The agreements are broadly similar but with some differences. Funding of joint projects by the EU is generally more restricted in countries with more developed economies. However, on the issue of movement of human and other resources, many of the agreements state:
“Each Party shall take all appropriate steps and use its best efforts, pursuant to the laws and regulations applicable in the territories of each Party, to facilitate entry to, sojourn and exit from its territory of persons, material, data and equipment related to or used in cooperative activities developed by the Parties under this Agreement”.
This then points to a need in Brexit talks for a more nuanced approach to freedom of movement of workers than the current “No, no, no”.
These 20 agreements constitute a framework and a privileged forum to identify common interests, priorities, policy dialogue, and the necessary tools for S&T collaboration. The agreements have borne fruit in joint S&T projects. An expert group has evaluated positively these projects and other work. In the current Horizon 2020 (H2020) programme, international cooperation is a cross-cutting priority with specific funding for international cooperation policy support activities. H2020 is fully open to researchers from all over the globe and 16 nations have international agreements that formalise this.
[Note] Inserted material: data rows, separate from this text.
/-! ### The safe order on one lane -/

theorem safeCause_ne_stepTimeout (l : Lane) : l.safeCause ≠ .stepTimeout := by
  unfold Lane.safeCause
  split <;> nofun

theorem safeCause_not_timeout (l : Lane) : l.safeCause.outcome.1 ≠ .timeout := by
  unfold Lane.safeCause
  split <;> nofun

/-- The safe order drops a half pair (R110). -/
theorem settleHalfPair_safe (s : State) (k : LaneId) (l : Lane) : settleHalfPair s k l.safeCause = s :=
  if_neg (safeCause_not_timeout l)

section
variable {s : State} {k : LaneId}

theorem safeLane_idle (hs : (s.lane k).state = .idle) : safeLane s k = s := by
  unfold safeLane cutLane
  rw [hs]
  exact finishAct_nil s

theorem safeLane_waiting (hs : (s.lane k).state = .claiming ∨ (s.lane k).state = .gated) :
    safeLane s k = finishAct (endWaiting s k (s.lane k).safeCause) := by
  unfold safeLane cutLane
  rcases hs with hs | hs <;> rw [hs]

theorem safeLane_linking (hs : (s.lane k).state = .stepping) (hp : (s.lane k).phase = .linking) :
    safeLane s k = finishAct (windDown s k (s.lane k).safeCause) := by
  unfold safeLane
  rw [cutLane_linking hs hp]

theorem safeLane_winding (hs : (s.lane k).state = .winding) :
    safeLane s k = if (s.lane k).cause = some .stepTimeout then
      s.setLane k { s.lane k with cause := some (s.lane k).safeCause } else s := by
  unfold safeLane
  rw [cutLane_winding hs]
  unfold recause
  split
  · exact finishAct_nil _
  · exact finishAct_nil _

theorem safeLane_stepping (hs : (s.lane k).state = .stepping) (hp : (s.lane k).phase ≠ .linking) :
    safeLane s k = finishAct (stepEndsSlot (stopServing s k) k (s.resultBy k (s.lane k).safeCause) .aborted .safeAbort) := by
  have hcut : cutLane s k (s.lane k).safeCause = endStepNow s k (s.lane k).safeCause := by
    unfold cutLane
    rw [hs]
    exact if_neg hp
  unfold safeLane
  rw [hcut]
  unfold endStepNow
  dsimp only
  rw [endByCause_eq (safeCause_ne_stepTimeout _), settleHalfPair_safe, safeCause_slotEnding]

theorem wound_cutOff (s : State) (k : LaneId) (cause : EndCause) : CutOff k s (wound s k cause) :=
  ⟨rfl, fun j hj => by rw [wound_lane, if_neg hj], fun _ _ => .refl _ _, fun _ => id⟩

theorem wound_running (s : State) (k : LaneId) (cause : EndCause) :
    ((wound s k cause).lane k).running = (s.lane k).running := by
  rw [wound_lane, if_pos rfl]

/-- What the order to wind down leaves in SAFE: the marks, or the slot ended (R48, R152). -/
theorem windDown_cases (s : State) (k : LaneId) (cause : EndCause) :
    windDown s k cause = (wound s k cause, []) ∨
      windDown s k cause = ({ wound s k cause with freeIndex := s.freeIndex + 1 }, []) ∨
      windDown s k cause = endWindDown { wound s k cause with freeIndex := s.freeIndex + 1 } k cause := by
  by_cases hstart : s.link.phase = .start ∧ s.linkWaitOver = false
  · rw [windDown_start s k cause hstart.1 hstart.2]
    dsimp only
    split
    · exact .inr (.inl rfl)
    · exact .inr (.inr rfl)
  · exact .inl (windDown_marks s k cause (by rw [← Bool.not_eq_false]; tauto))

theorem woundOn_cutOff (s : State) (k : LaneId) (cause : EndCause) (free : Nat) :
    CutOff k s { wound s k cause with freeIndex := free } :=
  (wound_cutOff s k cause).trans (wound_running s k cause) ⟨rfl, fun _ _ => rfl, fun _ _ => .refl _ _, fun _ => id⟩

theorem State.Calm.safeLane_cutOff (h : s.Calm) (k : LaneId) : CutOff k s (safeLane s k) := by
  cases hs : (s.lane k).state with
  | idle => exact (safeLane_idle hs).symm ▸ .refl k s
  | claiming =>
    rw [safeLane_waiting (.inl hs)]
    exact h.endWaiting_cutOff k _
  | gated =>
    rw [safeLane_waiting (.inr hs)]
    exact h.endWaiting_cutOff k _
  | stepping =>
    by_cases hp : (s.lane k).phase = .linking
    · have hc := safeCause_ne_stepTimeout (s.lane k)
      rw [safeLane_linking hs hp]
      generalize (s.lane k).safeCause = cause at hc
      have hon := woundOn_cutOff s k cause (s.freeIndex + 1)
      rcases windDown_cases s k cause with hw | hw | hw
      · rw [hw, finishAct_nil]
        exact wound_cutOff s k cause
      · rw [hw, finishAct_nil]
        exact hon
      · rw [hw]
        exact hon.trans (wound_running s k cause) ((hon.calm h).endWindDown_cutOff k hc)
    · have hp' := stopServing_phasesOnly s k
      rw [safeLane_stepping hs hp]
      exact (hp'.cutOff k).trans (hp'.running k).1 (((hp'.cutOff k).calm h).stepEndsSlot_cutOff k _ _ _)
  | winding =>
    rw [safeLane_winding hs]
    split
    · exact setLane_cutOff s k _
    · exact .refl k s

end

end Sys2Proof.Machine
end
Nearly 850 joint research projects are in place with 160 nations via the Commissioner for International Cooperation and Development. These projects are the consequence of a series of interlocking international agreements and negotiations. These nations include some with which the UK has only ever had the most tenuous links. Former French colonies, for example, fall into this category. But now we have started to build collaborative links via EU-funded projects. To lose those links not only harms research but also sets back by decades the development of peaceful cooperation, development and trade.
Current benefits
The UK is party to all these directives, treaties, agreements and dialogues. Its researchers, paid for in part from the UK’s EU contribution, are active in many of the ongoing projects. It therefore accepts their value (although this writer is unaware of any central catalogue of projects that have UK participation and are funded by the UK via the EU). It follows that to walk away from any of these actions would result in a loss of value to the UK. Hence Brexit negotiations need to ensure a full replacement of agreements on S&T with regions and with nations around the world if future UK jobs and future UK industries are not to be imperilled.
In this blog I have focussed on international scientific and technological treaties and agreements that the UK is at risk of just walking away from. But for decades, EU diplomats have been establishing relations on every imaginable issue with the rest of world – not solely issues connected with science. If we are to leave the EU but not ignore the rest of the world, then we must not lose any of these advantages.
This means there is a great deal of diplomacy to do. And since diplomacy is slow and its success is not guaranteed, the UK is taking on substantial risks. Whether all the risks are worth one highly-disputed benefit – loss of the “freedom of movement” of EU workers – is a matter which the British people have not reflected on.